◆ **Task to carry out**:
There is one span to output from the data below: the lines starting at the line with "(hm : Memory.wf m)" and ending at the line with "hbd).trans (hlt c hc)". Output it exactly, ends included, nothing more.

◆ **Data under study**:
──────────────────────────────

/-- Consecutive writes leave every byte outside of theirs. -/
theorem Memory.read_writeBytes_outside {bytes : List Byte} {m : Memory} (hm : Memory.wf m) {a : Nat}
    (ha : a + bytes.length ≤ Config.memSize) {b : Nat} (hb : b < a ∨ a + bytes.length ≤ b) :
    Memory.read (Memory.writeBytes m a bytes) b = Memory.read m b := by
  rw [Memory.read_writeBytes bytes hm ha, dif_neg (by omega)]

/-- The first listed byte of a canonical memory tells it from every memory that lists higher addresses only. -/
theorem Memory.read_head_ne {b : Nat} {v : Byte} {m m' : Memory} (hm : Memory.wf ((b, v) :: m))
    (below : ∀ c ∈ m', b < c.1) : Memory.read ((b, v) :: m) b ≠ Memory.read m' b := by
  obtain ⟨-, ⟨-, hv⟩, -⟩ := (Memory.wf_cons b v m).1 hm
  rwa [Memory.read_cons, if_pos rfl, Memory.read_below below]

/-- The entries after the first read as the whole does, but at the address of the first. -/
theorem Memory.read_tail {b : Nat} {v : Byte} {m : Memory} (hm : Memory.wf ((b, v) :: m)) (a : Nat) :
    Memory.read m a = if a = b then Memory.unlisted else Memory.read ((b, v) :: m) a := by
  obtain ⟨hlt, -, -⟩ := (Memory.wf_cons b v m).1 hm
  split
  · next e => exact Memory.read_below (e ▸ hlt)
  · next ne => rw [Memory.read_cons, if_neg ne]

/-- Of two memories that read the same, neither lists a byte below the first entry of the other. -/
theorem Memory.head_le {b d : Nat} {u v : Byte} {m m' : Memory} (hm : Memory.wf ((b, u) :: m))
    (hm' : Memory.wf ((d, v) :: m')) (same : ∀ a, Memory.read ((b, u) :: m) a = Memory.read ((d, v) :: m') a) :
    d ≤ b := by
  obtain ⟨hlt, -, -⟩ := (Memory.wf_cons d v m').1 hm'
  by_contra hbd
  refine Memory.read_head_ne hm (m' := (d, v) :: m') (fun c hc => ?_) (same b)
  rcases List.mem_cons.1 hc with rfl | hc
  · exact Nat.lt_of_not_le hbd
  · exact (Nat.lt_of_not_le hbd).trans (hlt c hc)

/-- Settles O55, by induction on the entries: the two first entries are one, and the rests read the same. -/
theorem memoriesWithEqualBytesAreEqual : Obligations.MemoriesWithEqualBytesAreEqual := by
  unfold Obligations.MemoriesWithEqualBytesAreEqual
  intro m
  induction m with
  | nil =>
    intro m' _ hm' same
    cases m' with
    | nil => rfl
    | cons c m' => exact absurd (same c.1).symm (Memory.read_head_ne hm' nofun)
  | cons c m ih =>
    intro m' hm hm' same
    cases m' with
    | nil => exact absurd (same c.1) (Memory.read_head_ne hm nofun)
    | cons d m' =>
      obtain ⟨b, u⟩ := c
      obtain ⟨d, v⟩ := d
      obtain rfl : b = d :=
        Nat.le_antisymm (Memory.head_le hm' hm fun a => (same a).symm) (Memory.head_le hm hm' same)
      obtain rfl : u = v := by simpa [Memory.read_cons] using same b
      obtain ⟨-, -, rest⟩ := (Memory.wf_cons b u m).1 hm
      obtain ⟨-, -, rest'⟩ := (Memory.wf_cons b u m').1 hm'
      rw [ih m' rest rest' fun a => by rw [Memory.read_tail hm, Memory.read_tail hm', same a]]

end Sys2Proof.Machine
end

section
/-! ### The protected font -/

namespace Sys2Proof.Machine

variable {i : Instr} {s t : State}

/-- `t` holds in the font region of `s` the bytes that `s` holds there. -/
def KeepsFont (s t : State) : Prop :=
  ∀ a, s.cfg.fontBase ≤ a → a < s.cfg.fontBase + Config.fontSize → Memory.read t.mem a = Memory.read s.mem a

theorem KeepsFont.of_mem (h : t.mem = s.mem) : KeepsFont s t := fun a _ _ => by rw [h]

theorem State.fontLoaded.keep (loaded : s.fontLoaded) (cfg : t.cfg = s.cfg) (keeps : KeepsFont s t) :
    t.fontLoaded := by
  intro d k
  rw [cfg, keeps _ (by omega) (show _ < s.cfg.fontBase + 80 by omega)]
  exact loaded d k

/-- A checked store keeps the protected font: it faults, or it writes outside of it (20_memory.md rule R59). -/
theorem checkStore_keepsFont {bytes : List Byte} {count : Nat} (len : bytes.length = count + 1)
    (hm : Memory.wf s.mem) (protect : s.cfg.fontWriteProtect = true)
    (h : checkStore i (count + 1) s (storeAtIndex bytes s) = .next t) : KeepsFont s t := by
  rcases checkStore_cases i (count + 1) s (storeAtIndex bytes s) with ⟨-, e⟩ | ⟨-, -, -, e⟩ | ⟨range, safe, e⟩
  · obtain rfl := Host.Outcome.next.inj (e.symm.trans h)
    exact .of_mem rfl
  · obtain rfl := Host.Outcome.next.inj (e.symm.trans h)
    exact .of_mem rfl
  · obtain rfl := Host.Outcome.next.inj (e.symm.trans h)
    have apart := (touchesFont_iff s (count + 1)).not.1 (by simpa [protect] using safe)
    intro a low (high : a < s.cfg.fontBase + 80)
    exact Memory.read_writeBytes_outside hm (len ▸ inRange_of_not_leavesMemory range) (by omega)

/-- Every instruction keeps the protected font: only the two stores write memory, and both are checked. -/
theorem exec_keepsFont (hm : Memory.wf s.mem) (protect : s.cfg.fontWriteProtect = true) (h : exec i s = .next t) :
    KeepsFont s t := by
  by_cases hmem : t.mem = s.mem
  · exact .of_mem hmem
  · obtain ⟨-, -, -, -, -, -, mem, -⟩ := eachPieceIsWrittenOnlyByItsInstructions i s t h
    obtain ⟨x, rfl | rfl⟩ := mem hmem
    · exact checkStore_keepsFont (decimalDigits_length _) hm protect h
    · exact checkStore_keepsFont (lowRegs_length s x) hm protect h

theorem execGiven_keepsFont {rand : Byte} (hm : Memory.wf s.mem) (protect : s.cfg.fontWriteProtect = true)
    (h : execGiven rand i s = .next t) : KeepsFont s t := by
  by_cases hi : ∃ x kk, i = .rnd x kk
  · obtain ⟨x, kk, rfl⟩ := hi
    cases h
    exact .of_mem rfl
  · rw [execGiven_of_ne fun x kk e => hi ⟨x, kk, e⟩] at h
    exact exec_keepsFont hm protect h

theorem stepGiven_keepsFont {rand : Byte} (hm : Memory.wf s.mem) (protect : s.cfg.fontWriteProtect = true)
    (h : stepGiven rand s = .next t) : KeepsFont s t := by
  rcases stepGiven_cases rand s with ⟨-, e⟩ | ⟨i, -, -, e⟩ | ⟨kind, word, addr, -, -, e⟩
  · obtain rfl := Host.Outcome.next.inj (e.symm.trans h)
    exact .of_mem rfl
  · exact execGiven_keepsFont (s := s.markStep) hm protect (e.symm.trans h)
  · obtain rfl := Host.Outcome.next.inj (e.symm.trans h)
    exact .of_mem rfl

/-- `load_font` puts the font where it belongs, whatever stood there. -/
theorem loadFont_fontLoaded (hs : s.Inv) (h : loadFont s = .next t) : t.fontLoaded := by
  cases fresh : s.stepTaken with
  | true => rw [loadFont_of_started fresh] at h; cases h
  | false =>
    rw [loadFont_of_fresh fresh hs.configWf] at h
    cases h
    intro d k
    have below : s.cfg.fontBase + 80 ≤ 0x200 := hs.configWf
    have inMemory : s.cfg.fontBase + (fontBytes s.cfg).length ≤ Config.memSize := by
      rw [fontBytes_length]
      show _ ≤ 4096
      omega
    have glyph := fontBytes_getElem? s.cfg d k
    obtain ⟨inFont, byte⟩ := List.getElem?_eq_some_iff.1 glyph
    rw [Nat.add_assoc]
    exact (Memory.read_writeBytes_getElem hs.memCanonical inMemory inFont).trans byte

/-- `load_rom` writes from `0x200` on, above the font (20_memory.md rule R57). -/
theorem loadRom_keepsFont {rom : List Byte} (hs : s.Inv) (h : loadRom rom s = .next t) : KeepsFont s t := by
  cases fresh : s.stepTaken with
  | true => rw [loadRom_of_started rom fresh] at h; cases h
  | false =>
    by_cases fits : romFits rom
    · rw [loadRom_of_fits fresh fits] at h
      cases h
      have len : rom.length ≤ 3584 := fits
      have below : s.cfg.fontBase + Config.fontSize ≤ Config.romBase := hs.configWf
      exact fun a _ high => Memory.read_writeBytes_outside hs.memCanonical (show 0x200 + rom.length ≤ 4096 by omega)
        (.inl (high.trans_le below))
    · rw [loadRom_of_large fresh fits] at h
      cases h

──────────────────────────────

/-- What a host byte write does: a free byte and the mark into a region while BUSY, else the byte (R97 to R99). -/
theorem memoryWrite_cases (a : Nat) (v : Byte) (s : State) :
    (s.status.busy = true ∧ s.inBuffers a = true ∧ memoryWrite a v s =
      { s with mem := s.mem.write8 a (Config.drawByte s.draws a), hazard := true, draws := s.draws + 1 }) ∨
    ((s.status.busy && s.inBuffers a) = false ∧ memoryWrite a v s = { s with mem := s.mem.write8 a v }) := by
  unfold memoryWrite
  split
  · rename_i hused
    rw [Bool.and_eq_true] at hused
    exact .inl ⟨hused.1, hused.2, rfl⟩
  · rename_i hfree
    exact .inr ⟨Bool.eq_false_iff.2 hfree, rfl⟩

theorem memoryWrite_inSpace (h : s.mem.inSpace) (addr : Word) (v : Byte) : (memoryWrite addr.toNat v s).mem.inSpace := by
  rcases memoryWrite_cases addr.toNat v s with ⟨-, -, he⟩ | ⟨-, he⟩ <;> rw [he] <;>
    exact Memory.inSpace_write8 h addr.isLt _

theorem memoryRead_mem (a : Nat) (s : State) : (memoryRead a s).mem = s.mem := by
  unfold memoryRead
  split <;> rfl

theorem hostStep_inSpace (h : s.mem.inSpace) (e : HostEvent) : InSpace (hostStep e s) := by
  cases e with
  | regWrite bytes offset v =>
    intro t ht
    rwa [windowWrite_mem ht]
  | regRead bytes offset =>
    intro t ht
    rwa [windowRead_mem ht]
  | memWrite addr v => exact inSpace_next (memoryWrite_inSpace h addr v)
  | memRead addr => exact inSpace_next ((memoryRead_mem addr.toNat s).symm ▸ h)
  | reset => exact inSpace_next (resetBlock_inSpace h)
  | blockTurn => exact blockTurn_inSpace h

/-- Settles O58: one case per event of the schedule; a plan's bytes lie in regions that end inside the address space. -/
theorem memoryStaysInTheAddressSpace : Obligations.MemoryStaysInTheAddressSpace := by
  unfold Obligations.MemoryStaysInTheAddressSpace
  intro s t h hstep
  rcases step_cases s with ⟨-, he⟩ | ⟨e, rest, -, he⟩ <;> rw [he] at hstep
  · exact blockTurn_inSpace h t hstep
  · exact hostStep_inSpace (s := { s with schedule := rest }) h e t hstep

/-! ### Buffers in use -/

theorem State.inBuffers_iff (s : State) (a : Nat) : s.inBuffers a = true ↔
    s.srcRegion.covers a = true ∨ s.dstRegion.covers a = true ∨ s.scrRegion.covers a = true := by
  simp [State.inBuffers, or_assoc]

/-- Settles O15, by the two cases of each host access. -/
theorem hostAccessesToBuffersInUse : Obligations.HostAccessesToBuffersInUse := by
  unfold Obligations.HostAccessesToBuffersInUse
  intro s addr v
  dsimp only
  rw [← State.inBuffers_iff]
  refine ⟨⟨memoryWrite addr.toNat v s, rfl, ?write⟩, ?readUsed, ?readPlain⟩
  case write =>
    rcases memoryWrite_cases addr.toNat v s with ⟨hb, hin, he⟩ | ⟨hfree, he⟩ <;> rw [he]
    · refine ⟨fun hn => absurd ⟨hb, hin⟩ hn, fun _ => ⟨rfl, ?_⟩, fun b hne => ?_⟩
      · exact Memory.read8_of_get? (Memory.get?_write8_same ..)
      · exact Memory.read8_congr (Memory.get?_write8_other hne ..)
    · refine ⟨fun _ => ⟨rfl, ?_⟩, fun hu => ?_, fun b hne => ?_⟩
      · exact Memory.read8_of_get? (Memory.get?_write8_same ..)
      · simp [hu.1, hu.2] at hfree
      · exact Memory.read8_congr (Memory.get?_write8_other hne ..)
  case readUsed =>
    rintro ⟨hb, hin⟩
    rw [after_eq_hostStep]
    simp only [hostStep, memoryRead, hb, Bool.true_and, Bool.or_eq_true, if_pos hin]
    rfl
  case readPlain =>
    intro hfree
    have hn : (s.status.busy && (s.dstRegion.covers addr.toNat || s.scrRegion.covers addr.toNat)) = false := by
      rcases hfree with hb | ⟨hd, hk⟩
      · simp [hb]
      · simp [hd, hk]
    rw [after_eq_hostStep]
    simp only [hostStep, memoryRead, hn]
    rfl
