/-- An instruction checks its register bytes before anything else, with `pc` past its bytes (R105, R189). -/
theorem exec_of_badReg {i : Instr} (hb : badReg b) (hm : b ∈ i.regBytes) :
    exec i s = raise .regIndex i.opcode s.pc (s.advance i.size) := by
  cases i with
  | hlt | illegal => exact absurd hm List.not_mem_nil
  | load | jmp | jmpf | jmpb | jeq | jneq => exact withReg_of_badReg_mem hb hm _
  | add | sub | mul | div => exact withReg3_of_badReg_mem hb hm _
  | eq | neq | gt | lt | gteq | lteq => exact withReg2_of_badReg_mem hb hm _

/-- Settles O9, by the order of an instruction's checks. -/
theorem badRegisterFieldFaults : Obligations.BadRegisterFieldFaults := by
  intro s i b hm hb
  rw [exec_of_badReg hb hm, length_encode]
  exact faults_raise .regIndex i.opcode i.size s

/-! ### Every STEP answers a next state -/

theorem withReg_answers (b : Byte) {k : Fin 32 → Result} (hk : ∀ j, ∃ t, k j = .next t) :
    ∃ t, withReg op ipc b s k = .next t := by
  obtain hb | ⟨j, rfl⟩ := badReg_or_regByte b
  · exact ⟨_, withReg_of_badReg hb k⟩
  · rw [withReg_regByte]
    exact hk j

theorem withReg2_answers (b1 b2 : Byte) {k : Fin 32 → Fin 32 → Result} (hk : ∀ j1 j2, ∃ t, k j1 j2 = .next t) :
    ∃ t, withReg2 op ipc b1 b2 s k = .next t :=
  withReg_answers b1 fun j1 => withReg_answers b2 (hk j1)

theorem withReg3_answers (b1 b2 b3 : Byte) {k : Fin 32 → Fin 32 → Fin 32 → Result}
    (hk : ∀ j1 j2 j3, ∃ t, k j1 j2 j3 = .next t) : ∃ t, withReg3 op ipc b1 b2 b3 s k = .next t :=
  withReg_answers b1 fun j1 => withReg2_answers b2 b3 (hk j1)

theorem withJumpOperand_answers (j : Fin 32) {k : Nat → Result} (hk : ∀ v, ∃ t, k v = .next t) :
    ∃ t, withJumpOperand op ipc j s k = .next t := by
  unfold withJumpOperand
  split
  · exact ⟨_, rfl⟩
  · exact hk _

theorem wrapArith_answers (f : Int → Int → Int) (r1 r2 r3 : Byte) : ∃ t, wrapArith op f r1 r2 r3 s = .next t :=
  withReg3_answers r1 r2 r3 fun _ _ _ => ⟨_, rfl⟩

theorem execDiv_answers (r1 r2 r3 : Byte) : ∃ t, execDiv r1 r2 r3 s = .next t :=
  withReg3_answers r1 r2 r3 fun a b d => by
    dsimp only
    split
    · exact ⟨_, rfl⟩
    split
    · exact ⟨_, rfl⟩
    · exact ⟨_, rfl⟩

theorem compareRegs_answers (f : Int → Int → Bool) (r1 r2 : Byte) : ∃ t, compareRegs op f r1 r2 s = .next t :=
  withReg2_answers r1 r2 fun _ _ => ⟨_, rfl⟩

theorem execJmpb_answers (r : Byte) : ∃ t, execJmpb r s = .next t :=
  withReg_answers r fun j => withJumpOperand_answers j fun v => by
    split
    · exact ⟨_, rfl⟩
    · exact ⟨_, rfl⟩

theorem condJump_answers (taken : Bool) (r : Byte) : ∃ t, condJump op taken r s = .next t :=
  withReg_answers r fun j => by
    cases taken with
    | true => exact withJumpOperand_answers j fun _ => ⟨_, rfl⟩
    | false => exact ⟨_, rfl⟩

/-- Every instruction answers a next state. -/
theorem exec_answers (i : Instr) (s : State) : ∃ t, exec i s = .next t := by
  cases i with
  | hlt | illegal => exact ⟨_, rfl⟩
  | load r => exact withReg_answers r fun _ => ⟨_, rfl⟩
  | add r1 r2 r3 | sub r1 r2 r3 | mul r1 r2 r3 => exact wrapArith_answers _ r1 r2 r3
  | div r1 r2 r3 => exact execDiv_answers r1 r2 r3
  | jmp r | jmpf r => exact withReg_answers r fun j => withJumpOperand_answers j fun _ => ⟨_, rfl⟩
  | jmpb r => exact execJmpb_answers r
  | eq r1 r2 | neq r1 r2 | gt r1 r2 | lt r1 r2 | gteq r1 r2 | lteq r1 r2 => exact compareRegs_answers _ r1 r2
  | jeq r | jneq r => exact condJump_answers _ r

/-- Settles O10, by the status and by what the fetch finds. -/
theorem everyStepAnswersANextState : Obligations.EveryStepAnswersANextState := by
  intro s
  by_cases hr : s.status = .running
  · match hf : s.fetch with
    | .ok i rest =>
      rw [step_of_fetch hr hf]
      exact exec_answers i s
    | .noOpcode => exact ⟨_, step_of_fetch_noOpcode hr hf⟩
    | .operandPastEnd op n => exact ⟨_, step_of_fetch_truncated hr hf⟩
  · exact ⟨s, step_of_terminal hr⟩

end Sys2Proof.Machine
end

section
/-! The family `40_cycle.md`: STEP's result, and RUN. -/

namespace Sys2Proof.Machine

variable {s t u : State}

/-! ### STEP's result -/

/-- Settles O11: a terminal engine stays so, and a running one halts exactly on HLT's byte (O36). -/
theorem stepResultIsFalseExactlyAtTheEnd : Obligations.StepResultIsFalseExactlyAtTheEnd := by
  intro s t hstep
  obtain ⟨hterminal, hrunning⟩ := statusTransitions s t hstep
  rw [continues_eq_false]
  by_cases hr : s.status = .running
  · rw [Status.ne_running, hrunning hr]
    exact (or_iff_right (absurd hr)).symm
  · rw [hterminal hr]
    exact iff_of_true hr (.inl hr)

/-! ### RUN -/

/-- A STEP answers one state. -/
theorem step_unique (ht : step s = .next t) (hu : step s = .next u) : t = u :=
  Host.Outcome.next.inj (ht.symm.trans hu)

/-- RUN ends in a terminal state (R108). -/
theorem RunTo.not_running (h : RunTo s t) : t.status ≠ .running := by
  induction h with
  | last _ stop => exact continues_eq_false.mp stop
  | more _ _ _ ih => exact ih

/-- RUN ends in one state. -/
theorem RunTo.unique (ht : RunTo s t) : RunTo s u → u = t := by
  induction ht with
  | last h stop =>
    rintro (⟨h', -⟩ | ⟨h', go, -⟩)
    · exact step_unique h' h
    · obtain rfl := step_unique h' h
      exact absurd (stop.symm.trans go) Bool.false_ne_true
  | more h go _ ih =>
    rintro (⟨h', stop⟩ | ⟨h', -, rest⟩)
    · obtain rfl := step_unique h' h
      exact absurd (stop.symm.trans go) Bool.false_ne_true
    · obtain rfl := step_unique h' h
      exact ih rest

──────────────────────────────

◆ **Answer box**:
theorem Memory.read_writeBytes_outside {bytes : List Byte} {m : Memory} (hm : Memory.wf m) {a : Nat}
    (ha : a + bytes.length ≤ Config.memSize) {b : Nat} (hb : b < a ∨ a + bytes.length ≤ b) :
    Memory.read (Memory.writeBytes m a bytes) b = Memory.read m b := by
  rw [Memory.read_writeBytes bytes hm ha, dif_neg (by omega)]

/-- The first listed byte of a canonical memory tells it from every memory that lists higher addresses only. -/
theorem Memory.read_head_ne {b : Nat} {v : Byte} {m m' : Memory} (hm : Memory.wf ((b, v) :: m))
    (below : ∀ c ∈ m', b < c.1) : Memory.read ((b, v) :: m) b ≠ Memory.read m' b := by
  obtain ⟨-, ⟨-, hv⟩, -⟩ := (Memory.wf_cons b v m).1 hm
  rwa [Memory.read_cons, if_pos rfl, Memory.read_below below]

/-- The entries after the first read as the whole does, but at the address of the first. -/
theorem Memory.read_tail {b : Nat} {v : Byte} {m : Memory} (hm : Memory.wf ((b, v) :: m)) (a : Nat) :
    Memory.read m a = if a = b then Memory.unlisted else Memory.read ((b, v) :: m) a := by
  obtain ⟨hlt, -, -⟩ := (Memory.wf_cons b v m).1 hm
  split
  · next e => exact Memory.read_below (e ▸ hlt)
  · next ne => rw [Memory.read_cons, if_neg ne]

/-- Of two memories that read the same, neither lists a byte below the first entry of the other. -/
theorem Memory.head_le {b d : Nat} {u v : Byte} {m m' : Memory} (hm : Memory.wf ((b, u) :: m))
    (hm' : Memory.wf ((d, v) :: m')) (same : ∀ a, Memory.read ((b, u) :: m) a = Memory.read ((d, v) :: m') a) :
    d ≤ b := by
  obtain ⟨hlt, -, -⟩ := (Memory.wf_cons d v m').1 hm'
  by_contra hbd
  refine Memory.read_head_ne hm (m' := (d, v) :: m') (fun c hc => ?_) (same b)
  rcases List.mem_cons.1 hc with rfl | hc
  · exact Nat.lt_of_not_le hbd
  · exact (Nat.lt_of_not_le hbd).trans (hlt c hc)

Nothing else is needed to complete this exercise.